-- ==== Sys2Proof/Machine/IndexMemory.lean ====
section
/-! DEFINITION. Index register and memory instructions (43_index_memory.md). -/

namespace Sys2Proof.Machine

/-- Annn (R150). -/
def execLdI (nnn : Addr) (s : State) : Outcome := .next (s.setI (zextAddr nnn)).advance

/-- Fx1E (R151): `I <- u16(I + zext_16(V[x]))`, VF not written. -/
def execAddI (x : Reg) (s : State) : Outcome := .next (s.setI (s.i + zextByte (s.reg x))).advance

/-- Fx29 (R152). -/
def execLdFont (x : Reg) (s : State) : Outcome := .next (s.setI (glyphAddress s x)).advance

/-- Fx33 (R153): hundreds, tens and units of Vx to `I`, `I + 1`, `I + 2`. -/
def execLdBcd (x : Reg) (s : State) : Outcome :=
  let v := s.reg x
  let base := s.i.toNat
  checkBlock (encode (.ldBcd x)) 3 s
    (((s.storeByte base (bcdHundreds v)).storeByte (base + 1) (bcdTens v)).storeByte (base + 2) (bcdUnits v)).advance

/-- Fx55 (R154). -/
def execStoreRegs (x : Reg) (s : State) : Outcome :=
  checkBlock (encode (.storeRegs x)) (x.val + 1) s ((s.storeBlock s.i.toNat x).afterBlock x).advance

/-- Fx65 (R155). -/
def execLoadRegs (x : Reg) (s : State) : Outcome :=
  checkBlock (encode (.loadRegs x)) (x.val + 1) s ((s.loadBlock s.i.toNat x).afterBlock x).advance

end Sys2Proof.Machine
end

####################

Task item |
Output only an exact transcription of the lines above from the one with "def execStoreRegs (x" up to and including the one with "def execLoadRegs (x".

Completed task |
def execStoreRegs (x : Reg) (s : State) : Outcome :=
  checkBlock (encode (.storeRegs x)) (x.val + 1) s ((s.storeBlock s.i.toNat x).afterBlock x).advance

/-- Fx65 (R155). -/
def execLoadRegs (x : Reg) (s : State) : Outcome :=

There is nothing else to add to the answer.